TASK REQUIREMENTS: Return the following from the records below: each line, word for word, starting with the line that contains "surf := tileSurf" and going on through the line that contains "(ofBytes (s.chip.stkRead (D.dirAt", with nothing outside that range.

=== Begin Enclosure ===

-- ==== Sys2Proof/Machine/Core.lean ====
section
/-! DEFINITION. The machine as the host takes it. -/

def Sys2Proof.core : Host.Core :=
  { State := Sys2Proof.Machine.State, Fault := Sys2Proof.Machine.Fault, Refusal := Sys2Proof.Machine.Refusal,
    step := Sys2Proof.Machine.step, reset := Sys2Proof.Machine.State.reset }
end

=== End Enclosure ===
=== Begin Enclosure ===

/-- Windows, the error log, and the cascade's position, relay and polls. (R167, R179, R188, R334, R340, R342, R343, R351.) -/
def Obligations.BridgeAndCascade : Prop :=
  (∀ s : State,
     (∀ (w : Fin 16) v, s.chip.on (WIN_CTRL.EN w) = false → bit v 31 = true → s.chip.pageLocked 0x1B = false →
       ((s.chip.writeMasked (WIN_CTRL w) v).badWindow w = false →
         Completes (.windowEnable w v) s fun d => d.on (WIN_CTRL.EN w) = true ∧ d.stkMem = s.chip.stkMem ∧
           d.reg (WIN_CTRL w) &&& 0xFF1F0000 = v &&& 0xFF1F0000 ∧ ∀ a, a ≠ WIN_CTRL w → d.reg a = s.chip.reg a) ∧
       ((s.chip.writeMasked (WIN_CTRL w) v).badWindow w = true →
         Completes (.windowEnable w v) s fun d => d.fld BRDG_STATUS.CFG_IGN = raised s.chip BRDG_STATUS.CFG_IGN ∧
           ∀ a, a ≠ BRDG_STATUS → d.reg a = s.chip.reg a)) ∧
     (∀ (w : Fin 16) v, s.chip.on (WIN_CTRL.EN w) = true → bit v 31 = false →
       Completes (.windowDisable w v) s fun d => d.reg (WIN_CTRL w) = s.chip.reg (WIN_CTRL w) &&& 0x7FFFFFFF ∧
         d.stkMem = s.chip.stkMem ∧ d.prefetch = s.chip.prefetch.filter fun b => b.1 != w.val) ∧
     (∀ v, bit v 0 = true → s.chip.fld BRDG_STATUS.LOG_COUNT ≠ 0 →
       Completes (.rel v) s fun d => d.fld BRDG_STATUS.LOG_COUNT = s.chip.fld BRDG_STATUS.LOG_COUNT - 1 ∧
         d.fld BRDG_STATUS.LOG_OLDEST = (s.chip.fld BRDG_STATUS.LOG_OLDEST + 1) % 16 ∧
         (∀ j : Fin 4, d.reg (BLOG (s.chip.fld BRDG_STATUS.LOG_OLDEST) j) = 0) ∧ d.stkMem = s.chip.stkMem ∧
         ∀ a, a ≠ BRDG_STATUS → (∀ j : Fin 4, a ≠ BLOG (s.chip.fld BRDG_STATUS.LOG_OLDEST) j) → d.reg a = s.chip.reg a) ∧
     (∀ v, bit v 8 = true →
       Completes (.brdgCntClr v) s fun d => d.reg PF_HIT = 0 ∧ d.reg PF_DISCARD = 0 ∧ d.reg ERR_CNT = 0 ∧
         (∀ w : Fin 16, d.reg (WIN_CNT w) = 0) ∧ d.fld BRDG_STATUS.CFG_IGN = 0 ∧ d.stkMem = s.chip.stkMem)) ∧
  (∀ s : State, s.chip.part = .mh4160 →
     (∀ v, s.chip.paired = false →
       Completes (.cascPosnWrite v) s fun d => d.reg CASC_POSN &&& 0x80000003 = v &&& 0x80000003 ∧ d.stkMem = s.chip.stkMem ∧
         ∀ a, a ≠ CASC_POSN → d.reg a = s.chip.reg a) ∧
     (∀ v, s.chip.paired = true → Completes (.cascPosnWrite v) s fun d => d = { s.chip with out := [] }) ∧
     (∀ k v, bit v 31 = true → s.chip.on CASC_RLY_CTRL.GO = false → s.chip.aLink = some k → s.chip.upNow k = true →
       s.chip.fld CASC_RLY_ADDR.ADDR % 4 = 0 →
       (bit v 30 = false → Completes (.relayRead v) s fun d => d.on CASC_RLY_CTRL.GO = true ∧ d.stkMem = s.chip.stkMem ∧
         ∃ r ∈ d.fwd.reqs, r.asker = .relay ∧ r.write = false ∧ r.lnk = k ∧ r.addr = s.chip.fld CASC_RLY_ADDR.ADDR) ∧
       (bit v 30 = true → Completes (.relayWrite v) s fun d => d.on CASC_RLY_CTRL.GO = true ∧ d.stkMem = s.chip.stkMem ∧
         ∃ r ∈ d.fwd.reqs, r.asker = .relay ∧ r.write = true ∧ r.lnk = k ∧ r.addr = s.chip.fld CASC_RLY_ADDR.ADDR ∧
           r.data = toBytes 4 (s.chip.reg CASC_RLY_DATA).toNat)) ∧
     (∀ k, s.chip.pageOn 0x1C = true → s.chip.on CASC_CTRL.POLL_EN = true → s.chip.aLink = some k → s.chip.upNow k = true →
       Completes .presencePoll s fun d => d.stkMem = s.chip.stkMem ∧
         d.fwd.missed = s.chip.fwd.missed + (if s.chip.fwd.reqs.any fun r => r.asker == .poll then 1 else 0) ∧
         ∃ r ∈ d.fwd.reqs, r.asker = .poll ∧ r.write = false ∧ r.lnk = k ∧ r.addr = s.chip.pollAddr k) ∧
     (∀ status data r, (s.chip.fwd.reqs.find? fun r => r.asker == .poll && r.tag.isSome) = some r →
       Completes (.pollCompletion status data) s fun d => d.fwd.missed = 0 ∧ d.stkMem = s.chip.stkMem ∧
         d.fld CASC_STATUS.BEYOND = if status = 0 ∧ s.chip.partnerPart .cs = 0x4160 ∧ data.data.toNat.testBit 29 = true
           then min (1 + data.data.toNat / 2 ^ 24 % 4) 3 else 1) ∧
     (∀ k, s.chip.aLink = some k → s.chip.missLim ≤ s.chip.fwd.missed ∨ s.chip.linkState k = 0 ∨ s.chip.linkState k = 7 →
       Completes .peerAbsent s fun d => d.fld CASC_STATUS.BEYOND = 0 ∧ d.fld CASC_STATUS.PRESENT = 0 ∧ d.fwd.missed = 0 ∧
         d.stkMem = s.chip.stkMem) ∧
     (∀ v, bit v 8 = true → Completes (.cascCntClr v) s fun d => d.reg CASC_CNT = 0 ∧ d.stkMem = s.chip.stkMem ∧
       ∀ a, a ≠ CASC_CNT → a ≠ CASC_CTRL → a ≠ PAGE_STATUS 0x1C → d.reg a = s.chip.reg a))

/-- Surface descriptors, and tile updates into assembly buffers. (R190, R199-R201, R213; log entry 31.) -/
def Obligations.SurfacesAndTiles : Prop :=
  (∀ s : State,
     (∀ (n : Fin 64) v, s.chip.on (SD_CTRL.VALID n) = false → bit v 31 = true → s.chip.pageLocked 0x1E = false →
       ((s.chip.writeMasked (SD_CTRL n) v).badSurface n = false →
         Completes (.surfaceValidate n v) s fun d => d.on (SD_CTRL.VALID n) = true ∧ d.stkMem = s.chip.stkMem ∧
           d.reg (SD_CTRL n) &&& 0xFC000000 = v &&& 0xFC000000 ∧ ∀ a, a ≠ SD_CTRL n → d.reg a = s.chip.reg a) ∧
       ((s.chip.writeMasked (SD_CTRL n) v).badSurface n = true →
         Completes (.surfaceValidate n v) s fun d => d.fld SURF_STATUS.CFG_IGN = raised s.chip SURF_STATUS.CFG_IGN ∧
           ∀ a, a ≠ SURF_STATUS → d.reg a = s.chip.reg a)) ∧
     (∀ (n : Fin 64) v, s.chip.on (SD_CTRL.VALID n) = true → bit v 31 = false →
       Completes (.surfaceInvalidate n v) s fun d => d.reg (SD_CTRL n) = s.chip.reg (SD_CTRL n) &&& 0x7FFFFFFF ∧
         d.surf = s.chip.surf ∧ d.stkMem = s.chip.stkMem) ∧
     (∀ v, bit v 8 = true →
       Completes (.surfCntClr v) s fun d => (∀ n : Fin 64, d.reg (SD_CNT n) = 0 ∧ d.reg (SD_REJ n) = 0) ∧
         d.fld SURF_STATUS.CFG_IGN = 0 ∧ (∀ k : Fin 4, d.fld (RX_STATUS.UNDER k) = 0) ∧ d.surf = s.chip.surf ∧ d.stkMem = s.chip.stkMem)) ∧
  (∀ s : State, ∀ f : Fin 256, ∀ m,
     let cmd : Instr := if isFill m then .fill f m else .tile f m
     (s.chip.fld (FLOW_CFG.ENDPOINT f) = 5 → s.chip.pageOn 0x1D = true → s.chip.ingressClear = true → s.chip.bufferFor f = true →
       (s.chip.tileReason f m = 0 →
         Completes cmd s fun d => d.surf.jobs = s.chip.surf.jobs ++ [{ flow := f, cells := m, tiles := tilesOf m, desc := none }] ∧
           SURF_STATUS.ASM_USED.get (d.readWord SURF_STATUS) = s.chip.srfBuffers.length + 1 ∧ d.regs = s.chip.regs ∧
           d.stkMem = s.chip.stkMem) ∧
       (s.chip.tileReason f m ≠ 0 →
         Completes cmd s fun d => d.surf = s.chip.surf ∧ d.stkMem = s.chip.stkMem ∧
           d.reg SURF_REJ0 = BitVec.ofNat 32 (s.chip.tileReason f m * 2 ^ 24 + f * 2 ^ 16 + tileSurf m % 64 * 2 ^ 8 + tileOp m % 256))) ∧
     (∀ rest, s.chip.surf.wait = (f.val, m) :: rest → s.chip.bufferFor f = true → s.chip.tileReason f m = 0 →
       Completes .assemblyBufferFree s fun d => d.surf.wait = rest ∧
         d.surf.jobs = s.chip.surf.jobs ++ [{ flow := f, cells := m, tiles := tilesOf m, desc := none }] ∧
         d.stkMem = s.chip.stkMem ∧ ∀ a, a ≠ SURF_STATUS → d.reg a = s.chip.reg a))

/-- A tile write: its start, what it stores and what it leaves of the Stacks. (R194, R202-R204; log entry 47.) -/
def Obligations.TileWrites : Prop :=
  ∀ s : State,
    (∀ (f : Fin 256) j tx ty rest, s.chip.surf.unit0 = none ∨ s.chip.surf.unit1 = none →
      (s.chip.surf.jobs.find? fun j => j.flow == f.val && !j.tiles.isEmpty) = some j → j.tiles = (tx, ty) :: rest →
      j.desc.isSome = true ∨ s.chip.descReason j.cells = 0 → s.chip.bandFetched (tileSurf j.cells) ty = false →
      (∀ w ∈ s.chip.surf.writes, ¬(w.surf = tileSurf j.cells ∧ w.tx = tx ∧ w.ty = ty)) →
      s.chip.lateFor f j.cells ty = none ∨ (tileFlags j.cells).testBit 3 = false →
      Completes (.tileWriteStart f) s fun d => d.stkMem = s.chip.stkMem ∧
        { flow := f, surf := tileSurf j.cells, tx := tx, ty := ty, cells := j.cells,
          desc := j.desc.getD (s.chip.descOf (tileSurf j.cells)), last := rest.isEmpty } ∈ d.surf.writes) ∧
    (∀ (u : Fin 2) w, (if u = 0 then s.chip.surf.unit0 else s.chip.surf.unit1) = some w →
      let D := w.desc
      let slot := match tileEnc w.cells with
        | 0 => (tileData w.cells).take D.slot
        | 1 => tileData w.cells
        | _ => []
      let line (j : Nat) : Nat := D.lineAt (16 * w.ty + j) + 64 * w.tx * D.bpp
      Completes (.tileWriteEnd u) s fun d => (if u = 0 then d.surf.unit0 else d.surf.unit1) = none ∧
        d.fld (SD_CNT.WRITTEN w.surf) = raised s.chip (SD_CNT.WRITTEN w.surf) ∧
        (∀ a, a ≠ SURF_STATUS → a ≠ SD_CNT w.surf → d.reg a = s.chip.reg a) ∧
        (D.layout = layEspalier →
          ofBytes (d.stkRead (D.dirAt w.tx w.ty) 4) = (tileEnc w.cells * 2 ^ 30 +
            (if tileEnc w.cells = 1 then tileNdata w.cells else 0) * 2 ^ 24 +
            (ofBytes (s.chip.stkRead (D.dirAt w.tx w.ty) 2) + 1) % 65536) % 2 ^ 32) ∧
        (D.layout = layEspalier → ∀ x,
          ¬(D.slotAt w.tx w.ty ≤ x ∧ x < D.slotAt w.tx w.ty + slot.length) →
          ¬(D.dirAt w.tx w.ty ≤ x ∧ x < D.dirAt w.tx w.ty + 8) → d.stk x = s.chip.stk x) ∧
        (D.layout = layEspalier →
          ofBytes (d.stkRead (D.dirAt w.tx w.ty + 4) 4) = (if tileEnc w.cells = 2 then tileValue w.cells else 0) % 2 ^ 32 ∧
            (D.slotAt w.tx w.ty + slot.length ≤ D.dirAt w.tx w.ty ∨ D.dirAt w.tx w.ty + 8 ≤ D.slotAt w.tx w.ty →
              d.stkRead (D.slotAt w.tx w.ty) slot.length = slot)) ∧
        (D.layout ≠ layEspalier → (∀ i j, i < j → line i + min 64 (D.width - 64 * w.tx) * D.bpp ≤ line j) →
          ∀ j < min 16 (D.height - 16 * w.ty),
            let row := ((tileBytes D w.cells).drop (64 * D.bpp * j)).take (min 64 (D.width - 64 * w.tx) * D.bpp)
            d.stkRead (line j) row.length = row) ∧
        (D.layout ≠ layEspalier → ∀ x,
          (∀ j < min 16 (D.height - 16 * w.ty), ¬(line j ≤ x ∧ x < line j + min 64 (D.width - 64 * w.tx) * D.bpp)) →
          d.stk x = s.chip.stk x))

=== End Enclosure ===

TASK RESULT:
        { flow := f, surf := tileSurf j.cells, tx := tx, ty := ty, cells := j.cells,
          desc := j.desc.getD (s.chip.descOf (tileSurf j.cells)), last := rest.isEmpty } ∈ d.surf.writes) ∧
    (∀ (u : Fin 2) w, (if u = 0 then s.chip.surf.unit0 else s.chip.surf.unit1) = some w →
      let D := w.desc
      let slot := match tileEnc w.cells with
        | 0 => (tileData w.cells).take D.slot
        | 1 => tileData w.cells
        | _ => []
      let line (j : Nat) : Nat := D.lineAt (16 * w.ty + j) + 64 * w.tx * D.bpp
      Completes (.tileWriteEnd u) s fun d => (if u = 0 then d.surf.unit0 else d.surf.unit1) = none ∧
        d.fld (SD_CNT.WRITTEN w.surf) = raised s.chip (SD_CNT.WRITTEN w.surf) ∧
        (∀ a, a ≠ SURF_STATUS → a ≠ SD_CNT w.surf → d.reg a = s.chip.reg a) ∧
        (D.layout = layEspalier →
          ofBytes (d.stkRead (D.dirAt w.tx w.ty) 4) = (tileEnc w.cells * 2 ^ 30 +
            (if tileEnc w.cells = 1 then tileNdata w.cells else 0) * 2 ^ 24 +
            (ofBytes (s.chip.stkRead (D.dirAt w.tx w.ty) 2) + 1) % 65536) % 2 ^ 32) ∧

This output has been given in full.